I want to build a little movie recommender system. The model works fine, but, then I`ve came up with the question: how do I predict with this model? My goal is to recommend the top 10 movies for a given user (user already presented in the dataset with 5-10 movie reviews).
I was not able to get_preds on test data using CollabDataBunch
gives me an error.
It is clearly that I`m doing smth wrong. How should I properly define the test dataset and predict it using a collab learner?
It is not feasible to retrain the model every time I want to make predictions. I was able to solve the problem by calling learn.predict() for each user_id - movie_id pair. But this is very slow and is not taking advantage of any type of parallelism.
How can I make fast predictions on large amount of data?
preds, y = learn_loaded.get_preds(DatasetType.Test)
As I understood we can use different test dataset when defining the CollabDataBunch and it will not cause any problem when loading model (seems logic, as model is not changed) trained before.
Hi @IRailean, i’m having the same requirement, also i’m fairly new to AI/ML domain, can you please tell me how you got it done?
Btw, i followed the code from https://jovian.ml/aakashns/movielens-fastai/v/14 for the movie recommendations. Now i’m trying to predict top 10 movies for any particular user.

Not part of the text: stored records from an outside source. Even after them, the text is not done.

-- ==== Sys2Proof/Machine/Base32.lean ====
section
/-! DEFINITION. The Base32 codec and its commands B32ENC and B32DEC (40_base32.md R100-R110). -/

namespace Sys2Proof.Machine

/-- The 5-bit value of an alphabet character; no other byte has one (R100). -/
def charValue (ch : Byte) : Option (BitVec 5) :=
  if 0x41 ≤ ch.toNat ∧ ch.toNat ≤ 0x5A then some (BitVec.ofNat 5 (ch.toNat - 0x41))
  else if 0x32 ≤ ch.toNat ∧ ch.toNat ≤ 0x37 then some (BitVec.ofNat 5 (ch.toNat - 0x32 + 26))
  else none

/-- The alphabet character of a 5-bit value (R100). -/
def valueChar (v : BitVec 5) : Byte :=
  if v.toNat ≤ 25 then BitVec.ofNat 8 (0x41 + v.toNat) else BitVec.ofNat 8 (0x32 + (v.toNat - 26))

/-- The bits of a word, most significant first. -/
def bitsOf {w : Nat} (v : BitVec w) : List Bool := (List.range w).map v.getMsbD

/-- The bits of a sequence of words, each most significant first, as one bit string (R101, R105). -/
def bitString {w : Nat} (vs : List (BitVec w)) : List Bool := vs.flatMap bitsOf

/-- A 5-bit group read most significant bit first. -/
def group5 (a b c d e : Bool) : BitVec 5 :=
  BitVec.ofBool a ++ BitVec.ofBool b ++ BitVec.ofBool c ++ BitVec.ofBool d ++ BitVec.ofBool e

/-- Cut a bit string into 5-bit groups from its start; a last group of fewer than 5 bits is filled on the right
with 0 bits (R101). -/
def groups5 : List Bool → List (BitVec 5)
  | a :: b :: c :: d :: e :: rest => group5 a b c d e :: groups5 rest
  | [a, b, c, d] => [group5 a b c d false]
  | [a, b, c] => [group5 a b c false false]
  | [a, b] => [group5 a b false false false]
  | [a] => [group5 a false false false false]
  | [] => []

/-- Each complete 8 bits of a bit string as one byte, most significant bit first; fewer than 8 bits left over at
the end are discarded (R105). -/
def groups8 : List Bool → Bytes
  | a :: b :: c :: d :: e :: f :: g :: h :: rest =>
    (BitVec.ofBool a ++ BitVec.ofBool b ++ BitVec.ofBool c ++ BitVec.ofBool d ++
      BitVec.ofBool e ++ BitVec.ofBool f ++ BitVec.ofBool g ++ BitVec.ofBool h) :: groups8 rest
  | _ => []

/-- The padding character '=' (R102). -/
def padChar : Byte := 0x3D

/-- The fewest '=' that bring `n` characters to a multiple of 8 (R101, R102). -/
def padCount (n : Nat) : Nat := (8 - n % 8) % 8

/-- The alphabet characters of an encoding, before padding (R101). -/
def base32Chars (b : Bytes) : Bytes := (groups5 (bitString b)).map valueChar

/-- base32Encode (R101, R102). -/
def base32Encode (b : Bytes) : Bytes :=
  base32Chars b ++ List.replicate (padCount (base32Chars b).length) padChar

/-- ASCII lower-case letters become upper case, every other byte is unchanged (R103). -/
def foldCase (ch : Byte) : Byte := if 0x61 ≤ ch.toNat ∧ ch.toNat ≤ 0x7A then ch - 0x20 else ch

/-- The values of the characters that are kept, in order; every other byte is skipped (R103, R104). -/
def base32Values (s : Bytes) : List (BitVec 5) := s.filterMap (fun ch => charValue (foldCase ch))

/-- base32Decode (R105). It has no error outcome. -/
def base32Decode (s : Bytes) : Bytes := groups8 (bitString (base32Values s))

/-- B32ENC_exec (R106). -/
def b32encResult (s : State) : Except Stop Writes := do
  checkLength s.dinLen.toNat (bufCap s.cfg .din)
  let i ← dinOperand s
  pure { dout := some (base32Encode i) }

/-- B32DEC_exec (R107). -/
def b32decResult (s : State) : Except Stop Writes := do
  checkLength s.dinLen.toNat (bufCap s.cfg .din)
  let i ← dinOperand s
  pure { dout := some (base32Decode i) }

/-- B32ENC (R106): ALG and DIGITS ignored. -/
def execB32enc (alg digits : Nat) (s : State) : Host.Outcome State Fault Refusal :=
  issueCommand (encode (.b32enc alg digits)) (b32encResult s) s

/-- B32DEC (R107): ALG and DIGITS ignored. -/
def execB32dec (alg digits : Nat) (s : State) : Host.Outcome State Fault Refusal :=
  issueCommand (encode (.b32dec alg digits)) (b32decResult s) s

end Sys2Proof.Machine
end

Struggling since 2 days to get that done, any help will be highly appreciated.
Note: User for which you want to make predictions must be introduced in the dataset before training. Otherwise it will not have his embedding vector calculated (the same with movies).
Thanks a Lot @IRailean, my hearty thanks to you. You saved my day. I’ll take a look at the code and try to see how the predictions are. Once again thank you very much.

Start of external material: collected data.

-- ==== Sys2Proof/Laws/State.lean ====
section
/-! SUPPORT. One lemma per field per update of State, each true by rfl. -/

namespace Sys2Proof.Machine

/-! ### A dropped write -/

@[simp] theorem dropWrite_cmd (s : State) : (dropWrite s).cmd = s.cmd := rfl
@[simp] theorem dropWrite_done (s : State) : (dropWrite s).done = s.done := rfl
@[simp] theorem dropWrite_err (s : State) : (dropWrite s).err = s.err := rfl
@[simp] theorem dropWrite_dropped (s : State) : (dropWrite s).dropped = true := rfl
@[simp] theorem dropWrite_ctrLo (s : State) : (dropWrite s).ctrLo = s.ctrLo := rfl
@[simp] theorem dropWrite_ctrHi (s : State) : (dropWrite s).ctrHi = s.ctrHi := rfl
@[simp] theorem dropWrite_ctrExt (s : State) : (dropWrite s).ctrExt = s.ctrExt := rfl
@[simp] theorem dropWrite_window (s : State) : (dropWrite s).window = s.window := rfl
@[simp] theorem dropWrite_period (s : State) : (dropWrite s).period = s.period := rfl
@[simp] theorem dropWrite_tsLo (s : State) : (dropWrite s).tsLo = s.tsLo := rfl
@[simp] theorem dropWrite_tsHi (s : State) : (dropWrite s).tsHi = s.tsHi := rfl
@[simp] theorem dropWrite_secretLen (s : State) : (dropWrite s).secretLen = s.secretLen := rfl
@[simp] theorem dropWrite_tokenLen (s : State) : (dropWrite s).tokenLen = s.tokenLen := rfl
@[simp] theorem dropWrite_dinLen (s : State) : (dropWrite s).dinLen = s.dinLen := rfl
@[simp] theorem dropWrite_mem (s : State) : (dropWrite s).mem = s.mem := rfl
@[simp] theorem dropWrite_codeVal (s : State) : (dropWrite s).codeVal = s.codeVal := rfl
@[simp] theorem dropWrite_codeLen (s : State) : (dropWrite s).codeLen = s.codeLen := rfl
@[simp] theorem dropWrite_success (s : State) : (dropWrite s).success = s.success := rfl
@[simp] theorem dropWrite_delta (s : State) : (dropWrite s).delta = s.delta := rfl
@[simp] theorem dropWrite_rctr (s : State) : (dropWrite s).rctr = s.rctr := rfl
@[simp] theorem dropWrite_rem (s : State) : (dropWrite s).rem = s.rem := rfl
@[simp] theorem dropWrite_doutLen (s : State) : (dropWrite s).doutLen = s.doutLen := rfl
@[simp] theorem dropWrite_inflight (s : State) : (dropWrite s).inflight = s.inflight := rfl
@[simp] theorem dropWrite_cfg (s : State) : (dropWrite s).cfg = s.cfg := rfl
@[simp] theorem dropWrite_delay (s : State) : (dropWrite s).delay = s.delay := rfl
@[simp] theorem dropWrite_delays (s : State) : (dropWrite s).delays = s.delays := rfl
@[simp] theorem dropWrite_draws (s : State) : (dropWrite s).draws = s.draws := rfl
@[simp] theorem dropWrite_host (s : State) : (dropWrite s).host = s.host := rfl
@[simp] theorem dropWrite_observed (s : State) : (dropWrite s).observed = s.observed := rfl
@[simp] theorem dropWrite_returned (s : State) : (dropWrite s).returned = s.returned := rfl

/-! ### A write to STATUS -/

@[simp] theorem writeStatus_cmd (v : Word) (s : State) : (writeStatus v s).cmd = s.cmd := rfl
@[simp] theorem writeStatus_done (v : Word) (s : State) : (writeStatus v s).done = s.done := rfl
@[simp] theorem writeStatus_err (v : Word) (s : State) : (writeStatus v s).err = s.err := rfl
@[simp] theorem writeStatus_dropped (v : Word) (s : State) : (writeStatus v s).dropped = (s.dropped && !v.getLsbD 8) := rfl
@[simp] theorem writeStatus_ctrLo (v : Word) (s : State) : (writeStatus v s).ctrLo = s.ctrLo := rfl
@[simp] theorem writeStatus_ctrHi (v : Word) (s : State) : (writeStatus v s).ctrHi = s.ctrHi := rfl
@[simp] theorem writeStatus_ctrExt (v : Word) (s : State) : (writeStatus v s).ctrExt = s.ctrExt := rfl
@[simp] theorem writeStatus_window (v : Word) (s : State) : (writeStatus v s).window = s.window := rfl
@[simp] theorem writeStatus_period (v : Word) (s : State) : (writeStatus v s).period = s.period := rfl
@[simp] theorem writeStatus_tsLo (v : Word) (s : State) : (writeStatus v s).tsLo = s.tsLo := rfl
@[simp] theorem writeStatus_tsHi (v : Word) (s : State) : (writeStatus v s).tsHi = s.tsHi := rfl
@[simp] theorem writeStatus_secretLen (v : Word) (s : State) : (writeStatus v s).secretLen = s.secretLen := rfl
@[simp] theorem writeStatus_tokenLen (v : Word) (s : State) : (writeStatus v s).tokenLen = s.tokenLen := rfl
@[simp] theorem writeStatus_dinLen (v : Word) (s : State) : (writeStatus v s).dinLen = s.dinLen := rfl
@[simp] theorem writeStatus_mem (v : Word) (s : State) : (writeStatus v s).mem = s.mem := rfl
@[simp] theorem writeStatus_codeVal (v : Word) (s : State) : (writeStatus v s).codeVal = s.codeVal := rfl
@[simp] theorem writeStatus_codeLen (v : Word) (s : State) : (writeStatus v s).codeLen = s.codeLen := rfl
@[simp] theorem writeStatus_success (v : Word) (s : State) : (writeStatus v s).success = s.success := rfl
@[simp] theorem writeStatus_delta (v : Word) (s : State) : (writeStatus v s).delta = s.delta := rfl
@[simp] theorem writeStatus_rctr (v : Word) (s : State) : (writeStatus v s).rctr = s.rctr := rfl
@[simp] theorem writeStatus_rem (v : Word) (s : State) : (writeStatus v s).rem = s.rem := rfl
@[simp] theorem writeStatus_doutLen (v : Word) (s : State) : (writeStatus v s).doutLen = s.doutLen := rfl
@[simp] theorem writeStatus_inflight (v : Word) (s : State) : (writeStatus v s).inflight = s.inflight := rfl
@[simp] theorem writeStatus_cfg (v : Word) (s : State) : (writeStatus v s).cfg = s.cfg := rfl
@[simp] theorem writeStatus_delay (v : Word) (s : State) : (writeStatus v s).delay = s.delay := rfl
@[simp] theorem writeStatus_delays (v : Word) (s : State) : (writeStatus v s).delays = s.delays := rfl
@[simp] theorem writeStatus_draws (v : Word) (s : State) : (writeStatus v s).draws = s.draws := rfl
@[simp] theorem writeStatus_host (v : Word) (s : State) : (writeStatus v s).host = s.host := rfl
@[simp] theorem writeStatus_observed (v : Word) (s : State) : (writeStatus v s).observed = s.observed := rfl
@[simp] theorem writeStatus_returned (v : Word) (s : State) : (writeStatus v s).returned = s.returned := rfl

Hi @IRailean, how to test the model with the test data? We supply valid_pct=0.2 (20% of the data as test data) to CollabDataBunch.from_df?
How to grab a user from that 20% test data and test it against the trained model?
y_range specifies range of your scores. As I`ve seen you use 0-5 ratings, so change this to y_range=(0,5)
Do not forget also to load your model before predictions.
In your case smth like that:
learn1 = learn.load("trained_model')
valid_pct=0.2 shows how much of your initial data will be chosen as validation data.It means that from rating_movie dataset you use 20% as validation data.
Please, check out this video by Andrew Ng about train/dev/test distribution.
How to get that 20% data and test it? (i don’t know whether this question makes sense or not). In the past i have seen from other Neural Network tutorials where they train the NN with 80% of the data and remaining 20% they’ll test and validate the model. Similar to that is there a way to validate the model from that 20% test data?
Sorry, If this question isn’t relevant/doesn’t make sense please ignore.
You may not know from the start which architecture or hyperparameters will be the best choice for your NN. Therefore you often want to separate your data into 3 categories: train/val/test data.
Training data/Validation data.
NN uses training data to learn. Then you validate your NN on validation data.
If your metrics` values(accuracy, mse, rmse, etc.) are still not satisfactory, you may change hyperparameters or alter architecture of an NN.
Test data
Once you have found the best hyperparameters and architecture using train/val data, you evaluate your model on the test data. It is used as unbiased evaluation of a final model.
When creating databunch in fastai you just give it your data and this coefficient valid_pct which tells how much of this data will be used as validation set. It is up to fastai which entries of your data will be used as validation (I believe it does split data randomly).
Now it makes sense and i’m able to connect the dots. Thanks @IRailean for clearing my doubts. You mentioned the data is split into Training set and Validation set - how to validate the model with the Validation Data? Is there a way to extract the validation set?
fastai does this for you. Just specify how much data you want to use as validation data using valid_pct.
You can take a look at validation data in the following way:
data.valid_ds[0]
This will give you first entry of your validation data.
You have built a test dataset, where it is only 1 movieId and all users. From this dataset, you will predict how each user would rate this movie (313).
Regarding your question:
You want to find similar movies. As for each movie you have an embedding vector that represents this movie, for a given movie you want top-10 similar movies, when similar means with the
nearest embedding vector.
For this, you can retrieve weights and biases for each movie, calculate the distance between your movie and each movie in the dataset, and then sort them. Here is told how to get bias and weight for a given movie.
Sorry my bad on using movieId wrongly.
I made some changes to my code -https://github.com/jaganlal/NCFMovie100k/blob/master/NCFMovie100K.ipynb to extract bias and weights for movieId. Trying to find top 10 recommendations for a movie given its id. Is there any direct way to supply the movieId and get the bias and weights for that movie (i mean top recommendations)?
To be honest, I do not understand what do you mean by “Trying to find top 10 recommendations for a movie given its id”. You want to find 10 users that would rate this movie with the highest rating or top-10 similar movies to a given one?